[Stored items]
:::::

-- ==== Sys2Proof/Machine/Dispatch.lean ====
section
/-! DEFINITION. Machine/Dispatch.lean: the meaning of each command (30_encoding.md R96). -/

namespace Sys2Proof.Machine

def exec (i : Instr) (s : State) : Host.Outcome State Fault Refusal :=
  match i with
  -- moves and conversions
  | .nop => Sys2Proof.Machine.execNop s
  | .ldiv d imm => Sys2Proof.Machine.execLdiv d imm s
  | .ldii d imm => Sys2Proof.Machine.execLdii d imm s
  | .ldv r sp idx => Sys2Proof.Machine.execLdv r sp idx s
  | .stv r sp idx => Sys2Proof.Machine.execStv r sp idx s
  | .ldx r sp idx => Sys2Proof.Machine.execLdx r sp idx s
  | .stx r sp idx => Sys2Proof.Machine.execStx r sp idx s
  | .log d a => Sys2Proof.Machine.execLog d a s
  | .exp d a => Sys2Proof.Machine.execExp d a s
  -- field ALU
  | .fadd d a b => Sys2Proof.Machine.execFadd d a b s
  | .imul d a b => Sys2Proof.Machine.execImul d a b s
  | .idiv d a b => Sys2Proof.Machine.execIdiv d a b s
  | .vmul d a b => Sys2Proof.Machine.execVmul d a b s
  | .vdiv d a b => Sys2Proof.Machine.execVdiv d a b s
  | .vrcp d a => Sys2Proof.Machine.execVrcp d a s
  | .fmavv d a b c => Sys2Proof.Machine.execFmavv d a b c s
  | .fmaiv d a b c => Sys2Proof.Machine.execFmaiv d a b c s
  | .fmaii d a b c => Sys2Proof.Machine.execFmaii d a b c s
  | .asim d a => Sys2Proof.Machine.execAsim d a s
  -- codec stages
  | .encode => Sys2Proof.Machine.execEncode s
  | .synd => Sys2Proof.Machine.execSynd s
  | .eseed => Sys2Proof.Machine.execEseed s
  | .bm => Sys2Proof.Machine.execBm s
  | .roots => Sys2Proof.Machine.execRoots s
  | .forney => Sys2Proof.Machine.execForney s
  | .decode => Sys2Proof.Machine.execDecode s

end Sys2Proof.Machine
end

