/-- 60_exceptions.md R262: a command that faults changes nothing but the latch, which records its word; DECODE's E_SENTINEL
comes after SYN has been written. -/
def Obligations.FaultingCommandChangesOnlyTheLatch : Prop :=
  ∀ i s t, s.params.valid = true → s.faulted = false → exec i s = .next t → t.faulted = true →
    t.finfo = encode i ∧
    (i ≠ .decode → { t with status := s.status, finfo := s.finfo } = s) ∧
    (i = .decode → ecodeField t.status = 5 → { t with status := s.status, finfo := s.finfo } = s) ∧
    (i = .decode → ecodeField t.status = 4 →
      { t with status := s.status, finfo := s.finfo, mem := s.mem } = s ∧
      ∀ b k, k < 65536 → ¬(b = .syn ∧ k < s.params.nr) → t.elem b k = s.elem b k)

/-- 60_exceptions.md R264, R265, 20_memory.md R65: in the fault state every write is ignored and every event but reset leaves
the unit as it is. -/
def Obligations.FaultStateIsTerminal : Prop :=
  ∀ s e rest, s.faulted = true → s.host = e :: rest →
    (∀ a d, e = .write a d → step s = .next { s with host := rest }) ∧
    (∀ a, e = .read a → step s = hostRead a { s with host := rest }) ∧
    (∀ t, e ≠ .reset → step s = .next t → { t with host := s.host, rdata := s.rdata } = s) ∧
    (e = .reset → ∃ t, step s = .next t ∧ t.faulted = false)

/-! ### Host port -/

/-- 20_memory.md R61, R62: a host read of a specified location returns it zero-extended and changes no state; any other
address returns 0 and is a bus fault. `rdata` is where the model keeps what a read returns (log entry 5). -/
def Obligations.HostReadReturnsTheLocation : Prop :=
  ∀ s,
    (∀ sp k x, k < 65536 → sp ≠ .csr → k < sp.size s.params → s.elem sp k = some x →
      hostRead (BitVec.ofNat 20 (sp.number * 65536 + k)) s = .next { s with rdata := some (x.setWidth 32) }) ∧
    (∀ e ∈ [(0, 0), (1, s.status), (2, s.result), (3, s.ecnt.setWidth 32), (4, s.lreg.setWidth 32), (5, s.deg.setWidth 32),
        (6, s.nroots.setWidth 32), (7, s.finfo), (8, BitVec.ofNat 32 s.params.m), (9, BitVec.ofNat 32 s.params.poly),
        (10, BitVec.ofNat 32 s.params.nr), (11, BitVec.ofNat 32 s.params.fcr), (12, BitVec.ofNat 32 s.params.n),
        (13, BitVec.ofNat 32 s.params.k)],
      hostRead (0xD0000#20 + BitVec.ofNat 20 e.1) s = .next { s with rdata := some e.2 }) ∧
    (∀ addr : HostAddr, (∀ (sp : Space) k, k < sp.size s.params → addr.toNat ≠ sp.number * 65536 + k) →
      hostRead addr s = .next { raiseFault (addr.setWidth 32) .bus s with rdata := some 0 })

/-- 20_memory.md R63: with FAULT = 0 a host write stores data that fits into CODE, ERAS, V, I or ECNT, runs the command
written to CMD, and is a bus fault that writes nothing on any other location or data. -/
def Obligations.HostWriteFollowsItsRule : Prop :=
  ∀ s (d : Word), s.params.valid = true → s.faulted = false →
    (d.toNat < s.params.q →
      (∀ k, k < s.params.n → hostWrite (BitVec.ofNat 20 k) d s = .next (s.setElem .code k (d.setWidth 16))) ∧
      (∀ k, k < s.params.nr → hostWrite (BitVec.ofNat 20 (0x10000 + k)) d s = .next (s.setElem .eras k (d.setWidth 16))) ∧
      (∀ r : Fin 8, hostWrite (BitVec.ofNat 20 (0xB0000 + r.val)) d s = .next { s with vreg := s.vreg.set r (d.setWidth 16) } ∧
        hostWrite (BitVec.ofNat 20 (0xC0000 + r.val)) d s = .next { s with ireg := s.ireg.set r (d.setWidth 16) })) ∧
    (d.toNat < 65536 → hostWrite 0xD0003#20 d s = .next { s with ecnt := d.setWidth 16 }) ∧
    hostWrite 0xD0000#20 d s = runCommand d s ∧
    (∀ addr : HostAddr,
      ((∀ k, k < s.params.n → addr.toNat ≠ k) ∧ (∀ k, k < s.params.nr → addr.toNat ≠ 0x10000 + k) ∧
        (∀ k, k < 8 → addr.toNat ≠ 0xB0000 + k ∧ addr.toNat ≠ 0xC0000 + k) ∧ addr.toNat ≠ 0xD0000 ∧ addr.toNat ≠ 0xD0003) ∨
      (addr.toNat < 0xD0000 ∧ s.params.q ≤ d.toNat) ∨ (addr.toNat = 0xD0003 ∧ 65536 ≤ d.toNat) →
      hostWrite addr d s = .next { s with status := 0x61#32, finfo := addr.setWidth 32 })

/-! ### Whole-machine rules -/

/-- 10_state.md R35, R43: no step changes the parameters or a ROM. -/
def Obligations.ParametersAndRomsNeverChange : Prop :=
  ∀ s t, step s = .next t → t.params = s.params ∧
    ∀ sp ∈ [Space.g, .logt, .expt, .asit], ∀ k, t.elem sp k = s.elem sp k

/-- 10_state.md R30: only the host writes ECNT: a step that changes it is a write to its address or a reset. -/
def Obligations.OnlyTheHostWritesEcnt : Prop :=
  ∀ s t, step s = .next t → t.ecnt ≠ s.ecnt → ∃ rest, s.host = .reset :: rest ∨ ∃ d, s.host = .write 0xD0003#20 d :: rest

/-- 10_state.md R23, R24, R37: the codec commands leave V, I, ECNT and ERAS alone. -/
def Obligations.CodecCommandsLeaveRegistersAlone : Prop :=
  ∀ i ∈ [Instr.encode, .synd, .eseed, .bm, .roots, .forney, .decode], ∀ s t, s.Inv → exec i s = .next t →
    t.params = s.params ∧ t.vreg = s.vreg ∧ t.ireg = s.ireg ∧ t.ecnt = s.ecnt ∧ t.host = s.host ∧ t.rdata = s.rdata ∧
    ∀ k, k < 65536 → t.elem .eras k = s.elem .eras k

/-- 10_state.md R29, R31, R32, R33: only SYND, FORNEY and DECODE write RESULT, only BM and DECODE write LREG, only ROOTS and
DECODE write DEG and NROOTS. -/
def Obligations.CountRegistersHaveTheirWriters : Prop :=
  ∀ i s t, exec i s = .next t →
    (i ∉ [Instr.synd, .forney, .decode] → t.result = s.result) ∧
    (i ∉ [Instr.bm, .decode] → t.lreg = s.lreg) ∧
    (i ∉ [Instr.roots, .decode] → t.deg = s.deg ∧ t.nroots = s.nroots)

/-- The reset state of every unit is legal (R6, R46; V and I at the model's value 0, log entry 1). -/
def Obligations.ResetStateIsLegal : Prop := ∀ p : Params, p.valid = true → (State.resetOf p).Inv ∧ (State.resetOf p).CountsBounded

/-- Every step keeps a state legal: the memory canonical and inside the arrays, every symbol M bits wide, LAMBDA[0] = 1, LOC
in [0, N), the fault latch well formed, LREG and DEG in [0, NR] (10_state.md R23, R24, R28, R31, R32, R34, R39, R41). -/
def Obligations.StepKeepsTheStateLegal : Prop := ∀ s t, s.Inv → step s = .next t → t.Inv

/-- Every step keeps NROOTS ≤ DEG, RESULT = −1 or in [0, NR], and LOC and MAG inside [0, NR) (10_state.md R29, R33, R41, R42;
46_rootfinder.md R225). -/
def Obligations.StepKeepsTheCountsBounded : Prop := ∀ s t, s.Inv → s.CountsBounded → step s = .next t → t.CountsBounded
end

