/-- A command with a space it does not allow is E_ILLEGAL, whatever its index (30_encoding.md R97). -/
theorem exec_of_not_wf_of_not_faulted {i : Instr} (h : i.wf = false) (hf : s.faulted = false) :
    exec i s = .next { s with status := 0x11#32, finfo := encode i } :=
  (exec_of_not_wf h s).trans (congrArg _ (raiseFault_of_not_faulted hf))

/-! ### Loads -/

/-- The spaces LDV allows with their numbers (42_moves.md R163). -/
def ldvSpaces : List (Nat × Space) :=
  [(0, .code), (2, .syn), (3, .lambda), (4, .omega), (6, .mag), (9, .expt), (10, .asit)]

/-- The spaces LDX allows with their numbers (42_moves.md R165). -/
def ldxSpaces : List (Nat × Space) := [(1, .eras), (5, .loc), (7, .g), (8, .logt)]

theorem ldvSpace_eq_some : ldvSpace sp = some space ↔ (sp.toNat, space) ∈ ldvSpaces := by
  revert sp
  cases space <;> decide

theorem ldxSpace_eq_some : ldxSpace sp = some space ↔ (sp.toNat, space) ∈ ldxSpaces := by
  revert sp
  cases space <;> decide

theorem exec_ldv_of_elem (hsp : ldvSpace sp = some space) (hidx : idx.toNat < space.size s.params)
    (hx : s.elem space idx.toNat = some x) (r : VReg) : exec (.ldv r sp idx) s = .next (s.setV r x) :=
  congrArg (complete (.ldv r sp idx) s) (load_bind_of_elem hsp hidx hx _)

theorem exec_ldx_of_elem (hsp : ldxSpace sp = some space) (hidx : idx.toNat < space.size s.params)
    (hx : s.elem space idx.toNat = some x) (r : IReg) : exec (.ldx r sp idx) s = .next (s.setI r x) :=
  congrArg (complete (.ldx r sp idx) s) (load_bind_of_elem hsp hidx hx _)

/-- Settles O12: the space is tested, then the index, and then the element is read. -/
theorem ldvFollowsItsRule : Obligations.LdvFollowsItsRule := by
  intro s r sp idx
  refine ⟨fun space hspace => ?_, fun hsp hf => exec_of_not_wf_of_not_faulted (decide_eq_false hsp) hf⟩
  have hsp : ldvSpace sp = some space := ldvSpace_eq_some.2 hspace
  exact ⟨fun hidx x hx => exec_ldv_of_elem hsp hidx hx r,
    fun hidx hf => complete_raise_of_not_faulted (memOperand_bind_of_le hsp hidx _) hf _⟩

/-- Settles O13: the space is tested, then the index, and then the element is read. -/
theorem ldxFollowsItsRule : Obligations.LdxFollowsItsRule := by
  intro s r sp idx
  refine ⟨fun space hspace => ?_, fun hsp hf => exec_of_not_wf_of_not_faulted (decide_eq_false hsp) hf⟩
  have hsp : ldxSpace sp = some space := ldxSpace_eq_some.2 hspace
  exact ⟨fun hidx x hx => exec_ldx_of_elem hsp hidx hx r,
    fun hidx hf => complete_raise_of_not_faulted (memOperand_bind_of_le hsp hidx _) hf _⟩

/-! ### Stores -/

theorem exec_stv_of_lt (hidx : idx.toNat < s.params.n) (r : VReg) :
    exec (.stv r 0 idx) s = .next (s.setElem .code idx.toNat (s.v r)) :=
  congrArg (complete (.stv r 0 idx) s) (memOperand_bind_of_lt (space := .code) rfl hidx _)

theorem exec_stx_of_lt (hidx : idx.toNat < s.params.nr) (r : IReg) :
    exec (.stx r 1 idx) s = .next (s.setElem .eras idx.toNat s.ireg[r]) :=
  congrArg (complete (.stx r 1 idx) s) (memOperand_bind_of_lt (space := .eras) rfl hidx _)

/-- A store to an array leaves the symbol there, every other part of the state, and every other location. -/
theorem setElem_spec (s : State) (harray : space.number < 7) (idx : BitVec 16) (x : Symbol) :
    (s.setElem space idx.toNat x).elem space idx.toNat = some x ∧ { s.setElem space idx.toNat x with mem := s.mem } = s ∧
      ∀ b k, k < 65536 → ¬(b = space ∧ k = idx.toNat) → (s.setElem space idx.toNat x).elem b k = s.elem b k :=
  ⟨elem_setElem_same s harray _ x, rfl, fun _ _ hk hne => elem_setElem_other s idx.isLt hk x hne⟩

/-- Settles O14: in its one space and inside it a store writes the element the command names. -/
theorem storesWriteOneElement : Obligations.StoresWriteOneElement := by
  intro s r sp idx
  refine ⟨?_, ?_, fun hf => ⟨fun hsp => ?_, fun hsp => ?_, ?_, ?_⟩⟩
  · rintro rfl hidx
    exact ⟨_, exec_stv_of_lt hidx r, setElem_spec s (by decide) idx _⟩
  · rintro rfl hidx
    exact ⟨_, exec_stx_of_lt hidx r, setElem_spec s (by decide) idx _⟩
  · exact exec_of_not_wf_of_not_faulted (decide_eq_false fun h => hsp (BitVec.eq_of_toNat_eq h)) hf
  · exact exec_of_not_wf_of_not_faulted (decide_eq_false fun h => hsp (BitVec.eq_of_toNat_eq h)) hf
  · rintro rfl hidx
    exact complete_raise_of_not_faulted (memOperand_bind_of_le (space := .code) rfl hidx _) hf _
  · rintro rfl hidx
    exact complete_raise_of_not_faulted (memOperand_bind_of_le (space := .eras) rfl hidx _) hf _

/-- `t` is `s` with `x` stored to element `k` of `space`, or with a fault recorded. -/
def StoresOrFaults (space : Space) (k : Nat) (x : Symbol) (s t : State) : Prop :=
  t = s.setElem space k x ∨ ∃ w c, t = raiseFault w c s

/-- A command that does nothing but store `x` to its location, where that can only be in `space`. -/
theorem storesOrFaults_of_complete {i : Instr} (ho : ∀ a, o = some a → a = space)
    (h : complete i s (memOperand s o idx >>= fun l => .ok (s.setElem l.1 l.2 x)) = .next t) :
    StoresOrFaults space idx.toNat x s t := by
  have hmeets : Meets storeFaults (· = s.setElem space idx.toNat x)
      (memOperand s o idx >>= fun l => .ok (s.setElem l.1 l.2 x)) :=
    (memOperand_meets (by decide) (by decide) s o idx).bind fun l ⟨hspace, _, hk⟩ => .ok (by rw [ho _ hspace, hk])
  exact (complete_meets h hmeets).imp_right fun ⟨c, _, ht⟩ => ⟨_, c, ht⟩

/-- STV stores V[r] to the element of CODE it names. -/
theorem exec_stv_storesOrFaults (h : exec (.stv r sp idx) s = .next t) : StoresOrFaults .code idx.toNat (s.v r) s t :=
  storesOrFaults_of_complete (fun _ => stvSpace_eq_some) h

/-- STX stores I[r] to the element of ERAS it names. -/
theorem exec_stx_storesOrFaults (h : exec (.stx r sp idx) s = .next t) : StoresOrFaults .eras idx.toNat s.ireg[r] s t :=
  storesOrFaults_of_complete (fun _ => stxSpace_eq_some) h

/-- A store changes one element, a fault the latch; neither changes anything else. -/
theorem StoresOrFaults.frame (h : StoresOrFaults space idx.toNat x s t) :
    (∀ b k, k < 65536 → ¬(b = space ∧ k = idx.toNat) → t.elem b k = s.elem b k) ∧
      { t with mem := s.mem, status := s.status, finfo := s.finfo } = s ∧
      ((t.status = s.status ∧ t.finfo = s.finfo) ∨ t.mem = s.mem) := by
  rcases h with rfl | ⟨w, c, rfl⟩
  · exact ⟨fun b k hk hne => elem_setElem_other s idx.isLt hk x hne, rfl, .inl ⟨rfl, rfl⟩⟩
  · refine ⟨fun b k _ _ => elem_raiseFault w c s b k, ?_, .inr (raiseFault_mem s w c)⟩
    obtain ⟨st, fi, e⟩ := exists_raiseFault_eq w c s
    rw [e]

:::::

Exercise goal.
Quote exactly the first line of the data and every line after it through the one holding "def Obligations.FaultingCommandChangesOnlyTheLatch : Prop".

Task output.
-- ==== Sys2Proof/Machine/Dispatch.lean ====
section
/-! DEFINITION. Machine/Dispatch.lean: the meaning of each command (30_encoding.md R96). -/

namespace Sys2Proof.Machine

def exec (i : Instr) (s : State) : Host.Outcome State Fault Refusal :=
  match i with
  -- moves and conversions
  | .nop => Sys2Proof.Machine.execNop s
  | .ldiv d imm => Sys2Proof.Machine.execLdiv d imm s
  | .ldii d imm => Sys2Proof.Machine.execLdii d imm s
  | .ldv r sp idx => Sys2Proof.Machine.execLdv r sp idx s
  | .stv r sp idx => Sys2Proof.Machine.execStv r sp idx s
  | .ldx r sp idx => Sys2Proof.Machine.execLdx r sp idx s
  | .stx r sp idx => Sys2Proof.Machine.execStx r sp idx s
  | .log d a => Sys2Proof.Machine.execLog d a s
  | .exp d a => Sys2Proof.Machine.execExp d a s
  -- field ALU
  | .fadd d a b => Sys2Proof.Machine.execFadd d a b s
  | .imul d a b => Sys2Proof.Machine.execImul d a b s
  | .idiv d a b => Sys2Proof.Machine.execIdiv d a b s
  | .vmul d a b => Sys2Proof.Machine.execVmul d a b s
  | .vdiv d a b => Sys2Proof.Machine.execVdiv d a b s
  | .vrcp d a => Sys2Proof.Machine.execVrcp d a s
  | .fmavv d a b c => Sys2Proof.Machine.execFmavv d a b c s
  | .fmaiv d a b c => Sys2Proof.Machine.execFmaiv d a b c s
  | .fmaii d a b c => Sys2Proof.Machine.execFmaii d a b c s
  | .asim d a => Sys2Proof.Machine.execAsim d a s
  -- codec stages
  | .encode => Sys2Proof.Machine.execEncode s
  | .synd => Sys2Proof.Machine.execSynd s
  | .eseed => Sys2Proof.Machine.execEseed s
  | .bm => Sys2Proof.Machine.execBm s
  | .roots => Sys2Proof.Machine.execRoots s
  | .forney => Sys2Proof.Machine.execForney s
  | .decode => Sys2Proof.Machine.execDecode s

end Sys2Proof.Machine
end

/-- 60_exceptions.md R262: a command that faults changes nothing but the latch, which records its word; DECODE's E_SENTINEL
comes after SYN has been written. -/
def Obligations.FaultingCommandChangesOnlyTheLatch : Prop :=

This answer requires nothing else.